Szukaj na tym blogu

czwartek, 11 kwietnia 2013

Subiektywny przewodnik po Londynie



Londyn to jedno z moich ulubionych miast. Wielokrotnie tam bywałam i mam nadzieję, że nadal będę miała taką możliwość. Londyn zachwyca połączeniem staromodnego uroku i nowoczesnej zadziorności – nowoczesne biurowce o ciekawych kształtach sąsiadują ze starymi kościołami i wiktoriańskimi zabytkami. Fajne jest to (szczególnie o tej porze roku), że tam wiosna zawsze wita znacznie wcześniej niż u nas. Mówią, że w Londynie (a właściwie ogólnie w Anglii) ciągle pada – nie do końca to prawda, a może po prostu zawsze miałam szczęście – zawsze z Anglii przywożę fikuśne parasolki, ale rzadko kiedy miałam je tam okazje rozkładać. No i nie mogę pominąć najważniejszego dla takiej zakupoholiczki jak ja – okazje cenowe czekają praktycznie w każdym sklepie;-)
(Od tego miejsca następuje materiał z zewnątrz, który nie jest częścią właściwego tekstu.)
/-- A BR right behind `sub.f Rs1, Rs2, r0` branches on the flags of that subtraction. -/
theorem branch_after_subtraction {s t u : State} {rs1 rs2 : RegNum} {j : BitVec 5} {k : BitVec 23} {r : Bool} {d : Cond}
    {holds : Bool} (hst : exec (.subRR 0#5 rs1 true rs2 j) s = .next t) (hcur : t.cur = s.cur)
    (htu : exec (d.br k r) t = .next u)
    (hd : d.formula (Spec.sumFlags (s.x rs1) (~~~s.x rs2) true) = holds) :
    (u.ctx t.cur).pc = if holds then pcValue (Spec.branchTarget t k r) else (t.ctx t.cur).pc + 4#32 := by
  have hsub : exec (.subRR 0#5 rs1 true rs2 j) s =
      timeStep s (aluCompute s.tick 0#5 true s.flags.c (some (adder (s.x rs1) (~~~s.x rs2) true))) := rfl
  have heff := timeStep_effect (hsub ▸ hst)
  have hms : (t.ctx t.cur).ms = .idle := by rw [hcur, heff.ms]; rfl
  have hflags : t.flags = Spec.sumFlags (s.x rs1) (~~~s.x rs2) true := by
    rw [State.flags, hcur, heff.flags, ← flagsOf_adder _ _ _ s.flags.c]
    rfl
  rw [exec_br, brStep, brTarget_eq] at htu
  rw [(branchStep_effect htu).pc, loadPort_idle hms, d.holds_eq_formula, hflags, hd]
  cases holds
  · rfl
  · rfl

/-- Settles O41: each condition is a comparison by the three facts about the flags of a subtraction. -/
theorem branchAfterSubtractionCompares : Obligations.BranchAfterSubtractionCompares := by
  unfold Obligations.BranchAfterSubtractionCompares
  intro p hp s t u rs1 rs2 j k r hst hcur htu
  obtain ⟨hhi, hls, hcc, hcs⟩ := formula_sub_unsigned (s.x rs1) (s.x rs2) _ rfl
  obtain ⟨heq, hne⟩ := formula_sub_equality (s.x rs1) (s.x rs2) _ rfl
  obtain ⟨hge, hlt, hgt, hle⟩ := formula_sub_signed (s.x rs1) (s.x rs2) _ rfl
  simp only [List.mem_cons, List.not_mem_nil, or_false] at hp
  obtain rfl | rfl | rfl | rfl | rfl | rfl | rfl | rfl | rfl | rfl := hp
  · exact branch_after_subtraction (d := .hi) hst hcur htu hhi
  · exact branch_after_subtraction (d := .ls) hst hcur htu hls
  · exact branch_after_subtraction (d := .cc) hst hcur htu hcc
  · exact branch_after_subtraction (d := .cs) hst hcur htu hcs
  · exact branch_after_subtraction (d := .eq) hst hcur htu heq
  · exact branch_after_subtraction (d := .ne) hst hcur htu hne
  · exact branch_after_subtraction (d := .ge) hst hcur htu hge
  · exact branch_after_subtraction (d := .lt) hst hcur htu hlt
  · exact branch_after_subtraction (d := .gt) hst hcur htu hgt
  · exact branch_after_subtraction (d := .le) hst hcur htu hle

end Sys2Proof.Machine
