-- ==== Sys2Proof/Syntax.lean ====
section
/-! DEFINITION. The commands of PABD (spec/30_encoding.md R63, spec/opcode_table.json) and the lines of its assembly
language (R72). -/

namespace Sys2Proof

/-- The five commands, one constructor per row of the opcode table. An operand is the field of the command word that the
command uses, taken as it stands (R62); a field the command ignores is no operand (R69). -/
inductive Instr where
  /-- `CREATE`, `OP = 0x1`: element count `A`, maximum value `B` (R84). -/
  | create (a : Index) (b : Value)
  /-- `SET`, `OP = 0x2`: element index `A`, value `B` (R106). -/
  | set (a : Index) (b : Value)
  /-- `GET`, `OP = 0x3`: element index `A` (R124). -/
  | get (a : Index)
  /-- `DESTROY`, `OP = 0x4` (R140). -/
  | destroy
  /-- `SIZE`, `OP = 0x5` (R142). -/
  | size
  deriving DecidableEq, Repr

/-- One line of assembly as written, its operands any natural numbers (R72). -/
inductive AsmLine where
  /-- `CREATE <count>, <maxval>` -/
  | create (count maxval : Nat)
  /-- `SET <index>, <value>` -/
  | set (index value : Nat)
  /-- `GET <index>` -/
  | get (index : Nat)
  /-- `DESTROY` -/
  | destroy
  /-- `SIZE` -/
  | size
  deriving DecidableEq, Repr

end Sys2Proof
end

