-- ==== Sys2Proof/Certificates/Slice0/Obligations.lean ====
section
/-! DEFINITION. The statements for the provers. Each docstring names the rules of spec/ it formalises; where a clause rests
on a choice of the model, it names the log entry. -/

open Sys2Proof Sys2Proof.Machine

/-- Every command is decoded from its own encoding. Derived: 30_encoding.md R61, 30_encoding.md R63, 30_encoding.md R68.
-/
def Obligations.EncodedCommandsDecodeBack : Prop :=
  ∀ i : Instr, decode (encode i) = .ok i

/-- The decoder gives the verdict of the opcode table's match and mask on every word. Stated: R68. -/
def Obligations.DecodingFollowsTheOpcodeTable : Prop :=
  ∀ w : CmdWord,
    let m := w &&& 0xFFFFFFFF#128
    (m = 1#128 → decode w = .ok (.create (w.extractLsb' 64 64) (w.extractLsb' 32 32))) ∧
    (m = 2#128 → decode w = .ok (.set (w.extractLsb' 64 64) (w.extractLsb' 32 32))) ∧
    (m = 3#128 → decode w = .ok (.get (w.extractLsb' 64 64))) ∧
    (m = 4#128 → decode w = .ok .destroy) ∧
    (m = 5#128 → decode w = .ok .size) ∧
    (m ∉ [1#128, 2#128, 3#128, 4#128, 5#128] → ∃ e, decode w = .error e)

/-- A command word is A, B, RSVD and OP, each in its own bits. Stated: R61. -/
def Obligations.CommandWordLayout : Prop :=
  (∀ (a : Index) (b : Value) (r : BitVec 28) (o : BitVec 4),
    (cmdWordOf a b r o).toNat = a.toNat * 2 ^ 64 + b.toNat * 2 ^ 32 + r.toNat * 2 ^ 4 + o.toNat) ∧
  (∀ w : CmdWord, cmdWordOf (cmdA w) (cmdB w) (cmdRsvd w) (cmdOp w) = w)

/-- The spec's six encoding examples. Stated: R71. -/
def Obligations.EncodingExamples : Prop :=
  encode (.create 8#64 511#32) = 0x0000000000000008000001FF00000001#128 ∧
  encode (.set 7#64 0x1FF#32) = 0x0000000000000007000001FF00000002#128 ∧
  encode (.get 7#64) = 0x00000000000000070000000000000003#128 ∧
  encode .destroy = 0x00000000000000000000000000000004#128 ∧
  encode .size = 0x00000000000000000000000000000005#128 ∧
  decode 0x0000000000000008000001FF00000001#128 = .ok (.create 8#64 511#32) ∧
  decode 0x0000000000000007000001FF00000002#128 = .ok (.set 7#64 0x1FF#32) ∧
  decode 0x00000000000000070000000000000003#128 = .ok (.get 7#64) ∧
  decode 0x00000000000000000000000000000004#128 = .ok .destroy ∧
  decode 0x00000000000000000000000000000005#128 = .ok .size ∧
  decode 0x00000000000000000000000000000013#128 = .error .reservedBits

/-- A field a command does not use has the same effect as 0. Stated: R69. -/
def Obligations.IgnoredOperandsHaveNoEffect : Prop :=
  ∀ (w : CmdWord) (s : State),
    let m := w &&& 0xFFFFFFFF#128
    (m = 3#128 → runCommand w s = runCommand (w &&& 0xFFFFFFFFFFFFFFFF00000000FFFFFFFF#128) s) ∧
    (m = 4#128 → runCommand w s = runCommand 4#128 s) ∧
    (m = 5#128 → runCommand w s = runCommand 5#128 s)

/-- The assembler encodes exactly the operands that fit their fields. Derived: 30_encoding.md R72 (operand ranges and
encodings), 30_encoding.md R61. -/
def Obligations.AssemblerRefusesWhatDoesNotFit : Prop :=
  (∀ n m : Nat, (AsmLine.create n m).assemble.map BitVec.toNat =
    if n < 2 ^ 64 ∧ m < 2 ^ 32 then some (n * 2 ^ 64 + m * 2 ^ 32 + 1) else none) ∧
  (∀ n m : Nat, (AsmLine.set n m).assemble.map BitVec.toNat =
    if n < 2 ^ 64 ∧ m < 2 ^ 32 then some (n * 2 ^ 64 + m * 2 ^ 32 + 2) else none) ∧
  (∀ n : Nat, (AsmLine.get n).assemble.map BitVec.toNat =
    if n < 2 ^ 64 then some (n * 2 ^ 64 + 3) else none) ∧
  AsmLine.destroy.assemble = some 4#128 ∧
  AsmLine.size.assemble = some 5#128

/-- A step that accepts a word which decodes to a command is that command (edges, withFetchWord: log entry 6; whole
effect in the accepting step: log entry 8). Derived: 30_encoding.md R60, 30_encoding.md R67, 30_encoding.md R68. -/
def Obligations.StepRunsTheOfferedCommand : Prop :=
  (∀ (s : State) (p : PortIn) (rest : List PortIn) (i : Instr),
    s.inputs = p :: rest → p.rst = false → p.cmdValid = true → s.rsp = none → decode p.cmdWord = .ok i →
    step s = exec i { s with inputs := rest }) ∧
  (∀ (s : State) (nbits w : Nat) (i : Instr), decodeTableWord nbits w = some i →
    step (s.withFetchWord nbits w) = exec i { s with rsp := none })

/-- A word with RSVD not 0, or with a reserved opcode, answers ILLEGAL and sets bit 5, nothing else. Stated: R64, R65.
-/
def Obligations.IllegalWordRaisesIllegal : Prop :=
  ∀ (w : CmdWord) (s : State),
    w.extractLsb' 4 28 ≠ 0#28 ∨ (w.extractLsb' 0 4).toNat = 0 ∨ 6 ≤ (w.extractLsb' 0 4).toNat →
    runCommand w s =
      .next { s with errSticky := s.errSticky ||| 0b100000#6, rsp := some { status := .illegal, data := 0#64 } }

/-- Acceptance and taking at the ports (edges as in log entries 6 to 8). Derived: 30_encoding.md R67,
70_reset_and_hazards.md R176, 93_implementation_defined.md I18. -/
def Obligations.EdgeHandshake : Prop :=
  ∀ (s : State) (p : PortIn) (rest : List PortIn), s.inputs = p :: rest →
    (p.rst = true → s.cmdReady p = false ∧ s.rspValid p = false) ∧
    (p.rst = false → s.rsp = none →
      s.cmdReady p = true ∧ s.rspValid p = false ∧
      (p.cmdValid = true → step s = runCommand p.cmdWord { s with inputs := rest }) ∧
      (p.cmdValid = false → step s = .next { s with inputs := rest })) ∧
    (∀ r, p.rst = false → s.rsp = some r →
      s.cmdReady p = false ∧ s.rspValid p = true ∧
      s.rspStatus p = some r.status.code ∧ s.rspData p = some r.data ∧
      (p.rspReady = true → step s = .next { s with inputs := rest, rsp := none }) ∧
      (p.rspReady = false → step s = .next { s with inputs := rest })) ∧
    (s.errSticky.getLsbD 0 = false → s.errStickyPort = s.errSticky)

/-- A reset leaves the reset state whatever was under way, and cancels an unanswered command. Stated: R171. -/
def Obligations.ResetGivesTheResetState : Prop :=
  ∀ (s : State) (p : PortIn) (rest : List PortIn), s.inputs = p :: rest → p.rst = true →
    ∃ m : Mem, step s = .next { State.resetWith s.cfg with storage := m, inputs := rest }

/-- The reset value of every register. Stated: R35. -/
def Obligations.ResetValues : Prop :=
  (∀ c : Config, (State.resetWith c).cfg = c ∧ (State.resetWith c).cfgValid = false ∧
    (State.resetWith c).capacity.toNat = 0 ∧ (State.resetWith c).bitWidth.toNat = 0 ∧
    (State.resetWith c).wordCount = 0 ∧ (State.resetWith c).errSticky.toNat = 0) ∧
  ∃ n : Nat, State.reset = State.resetWith { widthExp := 1, maxWords := n } ∧ State.reset.cfg.wordBits = 64

/-- Nothing changes between commands. Derived: 60_exceptions.md R165, 70_reset_and_hazards.md R176. -/
def Obligations.IdleKeepsTheState : Prop :=
  (∀ s : State, s.inputs = [] → step s = .next s) ∧
  (∀ (s : State) (p : PortIn) (rest : List PortIn), s.inputs = p :: rest →
    p.rst = false → p.cmdValid = false → p.rspReady = false → step s = .next { s with inputs := rest })

/-- WORD_BITS and MAX_WORDS never change. Stated: R11. -/
def Obligations.StepKeepsTheParameters : Prop :=
  ∀ s t : State, step s = .next t → t.cfg = s.cfg

/-- The reset state of every legal instance meets the invariant, and so does State.reset, whose MAX_WORDS is the model's
choice (log entry 1). Derived: 10_state.md R29, 10_state.md R30, 10_state.md R35. -/
def Obligations.ResetMeetsTheInvariant : Prop :=
  (∀ c : Config, c.legal → (State.resetWith c).Inv) ∧ State.reset.Inv

/-- Every step keeps the invariant. Derived: 10_state.md R29, 10_state.md R30, 20_memory.md R43. -/
def Obligations.StepKeepsTheInvariant : Prop :=
  ∀ s t : State, s.Inv → step s = .next t → t.Inv

/-- No stuck state: every step and every command word completes. Stated: R181. -/
def Obligations.EveryStepCompletes : Prop :=
  ∀ s : State, s.Inv →
    (∃ t, step s = .next t) ∧ ∀ w : CmdWord, ∃ t, runCommand w s = .next t ∧ t.rsp.isSome = true

/-- The one fault, and the only case that raises it: a SET or GET of an in-range element whose words are not live (log
entry 5). Derived: 00_scope.md R14, 41_write.md R101. -/
def Obligations.StopsOnlyAtWordsNotLive : Prop :=
  (∀ (s : State) (a : Index) (b : Value), s.cfgValid = true → a < s.capacity →
    (let d := decodeAddr s.cfg.wordBits a.toNat s.bitWidth.toNat
     s.wordCount ≤ d.wordIndex ∨ (d.split = true ∧ s.wordCount ≤ d.wordIndex + 1)) →
    exec (.set a b) s = .fault .wordNotLive ∧ exec (.get a) s = .fault .wordNotLive) ∧
  (∀ (i : Instr) (s : State) (f : Fault), exec i s = .fault f →
    f = .wordNotLive ∧ s.cfgValid = true ∧
    ∃ a : Index, (i = .get a ∨ ∃ b, i = .set a b) ∧ a < s.capacity ∧
      (let d := decodeAddr s.cfg.wordBits a.toNat s.bitWidth.toNat
       s.wordCount ≤ d.wordIndex ∨ (d.split = true ∧ s.wordCount ≤ d.wordIndex + 1))) ∧
  (∀ (i : Instr) (s : State) (r : Refusal), exec i s ≠ .refused r)

/-- WORD_COUNT fits its register's width. Derived: 10_state.md R25. -/
def Obligations.WordCountFitsItsRegister : Prop :=
  ∀ s : State, s.Inv → s.wordCount < 2 ^ s.cfg.wordCountBits

/-- The bit-width calculator in its four forms. Stated: R80. -/
def Obligations.BitwidthIsTheHighestSetBitPlusOne : Prop :=
  (∀ m : Value,
    (1 ≤ bitwidth m ∧ bitwidth m ≤ 32 ∧ m.toNat < 2 ^ bitwidth m) ∧
    (m = 0#32 → bitwidth m = 1) ∧
    (m ≠ 0#32 → 2 ^ (bitwidth m - 1) ≤ m.toNat ∧ bitwidth m = 32 - m.clz.toNat ∧
      bitwidth m = Nat.clog 2 (m.toNat + 1))) ∧
  (∀ k : Nat, k < 32 → bitwidth (BitVec.ofNat 32 (2 ^ k)) = k + 1) ∧
  (∀ k : Nat, 1 ≤ k → k ≤ 32 → bitwidth (BitVec.ofNat 32 (2 ^ k - 1)) = k)

/-- The five boundary widths. Stated: R87. -/
def Obligations.BitwidthBoundaryValues : Prop :=
  bitwidth 0#32 = 1 ∧ bitwidth 1#32 = 1 ∧ bitwidth 2#32 = 2 ∧ bitwidth 255#32 = 8 ∧ bitwidth 256#32 = 9

/-- The word-count calculator rounds the exact product up, without wrap. Stated: R81. -/
def Obligations.WordcountIsTheExactCeiling : Prop :=
  ∀ (c : Config) (n w : Nat), n < 2 ^ 64 → 1 ≤ w → w ≤ 32 →
    n * w ≤ wordcount c.wordBits n w * c.wordBits ∧
    wordcount c.wordBits n w * c.wordBits - n * w < c.wordBits ∧
    wordcount c.wordBits n w = (n * w + c.wordBits - 1) >>> (Nat.log2 c.wordBits) ∧
    wordcount c.wordBits 0 w = 0 ∧
    (1 ≤ n * w → n * w ≤ c.wordBits → wordcount c.wordBits n w = 1)

/-- CREATE: IN_USE, ALLOC_FAIL, or a zero-filled array with its configuration. Stated: R82, R83, R84. -/
def Obligations.CreateEffect : Prop :=
  ∀ (a : Index) (b : Value) (s : State),
    let wc := wordcount s.cfg.wordBits a.toNat (bitwidth b)
    (s.cfgValid = true → exec (.create a b) s =
      .next { s with errSticky := s.errSticky ||| 0b010000#6, rsp := some { status := .inUse, data := 0#64 } }) ∧
    (s.cfgValid = false → s.cfg.maxWords < wc → exec (.create a b) s =
      .next { s with errSticky := s.errSticky ||| 0b000100#6, rsp := some { status := .allocFail, data := 0#64 } }) ∧
    (s.cfgValid = false → wc ≤ s.cfg.maxWords → ∃ t, exec (.create a b) s = .next t ∧
      t.capacity = a ∧ t.bitWidth.toNat = bitwidth b ∧ t.wordCount = wc ∧ t.cfgValid = true ∧
      (∀ k, k < wc → t.storage.readWord s.cfg.wordBits k = BitVec.ofNat s.cfg.wordBits 0) ∧
      (∀ x, wc * s.cfg.wordBytes ≤ x → t.storage.readByte x = s.storage.readByte x) ∧
      t.errSticky = s.errSticky ∧ t.cfg = s.cfg ∧ t.inputs = s.inputs ∧
      t.rsp = some { status := .ok, data := 0#64 })

/-- The one-sweep zero fill is the spec's loop of MemWrites (log entry 10). Derived: 40_construction.md R84. -/
def Obligations.ZeroFillIsTheSpecsLoop : Prop :=
  ∀ (W : Nat) (m : Mem) (wc : Nat), 8 ∣ W → m.wf → m.zeroFill W wc = m.zeroFillLoop W wc

/-- After a successful CREATE every element reads 0. Stated: R86. -/
def Obligations.CreatedElementsReadZero : Prop :=
  ∀ (s : State) (a i : Index) (b : Value), s.cfgValid = false →
    wordcount s.cfg.wordBits a.toNat (bitwidth b) ≤ s.cfg.maxWords → i < a →
    ∃ t u, exec (.create a b) s = .next t ∧ exec (.get i) t = .next u ∧
      u.rsp = some { status := .ok, data := 0#64 }

/-- CREATE of 0 elements succeeds with zero words, and every SET and GET of it is out of range. Stated: R89. -/
def Obligations.EmptyArray : Prop :=
  ∀ (s : State) (b : Value), s.cfgValid = false →
    ∃ t, exec (.create 0#64 b) s = .next t ∧ t.rsp = some { status := .ok, data := 0#64 } ∧
      t.wordCount = 0 ∧ t.capacity = 0#64 ∧
      ∀ (i : Index) (v : Value),
        exec (.set i v) t = .next { t with errSticky := t.errSticky ||| 0b000010#6,
                                           rsp := some { status := .outOfRange, data := 0#64 } } ∧
        exec (.get i) t = .next { t with errSticky := t.errSticky ||| 0b000010#6,
                                         rsp := some { status := .outOfRange, data := 0#64 } }

/-- CREATE 1000000, 200 with 64-bit words: 8-bit elements, 125000 words, 1000000 bytes. Stated: R88. -/
def Obligations.SizingExample : Prop :=
  ∀ s : State, s.cfgValid = false → s.cfg.wordBits = 64 → 125000 ≤ s.cfg.maxWords →
    ∃ t u, exec (.create 1000000#64 200#32) s = .next t ∧ t.bitWidth.toNat = 8 ∧ t.wordCount = 125000 ∧
      exec .size t = .next u ∧ ∃ d : RspData, u.rsp = some { status := .ok, data := d } ∧ d.toNat = 1000000 ∧
        4 * d.toNat = 4 * t.capacity.toNat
To miasto warto odwiedzić właściwie o każdej porze roku, choć dla mnie najładniejsza jest tam wiosna właśnie, może dlatego zaczynam od subiektywnego przewodnika po Londynie  - może i u nas w końcu przyjdzie wiosna;-). 




Bilety lotnicze (tanich linii lotniczych choć zdarzyło mi się podróżować tam i LOT-em, bo mieli dobrą promocję) nie są takie drogie, szczególnie jeżeli kupi się je odpowiednio wcześniej, więc warto wybrać się tam choćby na weekend. Lotniska tanich linii lotniczych są poza miastem, ale nie ma problemu z dojazdem do centrum, z reguły przed terminalem są autobusy.



Poniżej przedstawiam kilka ogólnych wskazówek dotyczących zwiedzania i poruszania się po Londynie, jak również propozycje moich ulubionych tras i miejsc w tym mieście;-) Dla tych, którzy spędzą więcej czasu w Londynie, mam też propozycje kilku wyjazdów poza miasto.



WSKAZÓWKI OGÓLNE:



W centrum właściwie wszędzie są porozstawiane mapki okolicy więc łatwo zorientować się w terenie. Metro jeździ często i prawie wszędzie, ale słuchajcie ogłoszeń – często stacje są zamykane z powodu remontu, szczególnie w weekendy, zdarzają się też opóźnienia, bo np. inny pociąg blokuje przejazd, czasami warto wtedy przesiąść się na następnej stacji do innego pociągu. Warto kupić bilet 1 lub 3 dniowy lub dłuższy– wtedy przejazdy wychodzą taniej. Pass do metra jest ważny też na autobusy – w ramach atrakcji koniecznie choć raz przejedzcie się na górnym pokładzie doubledeckera;-).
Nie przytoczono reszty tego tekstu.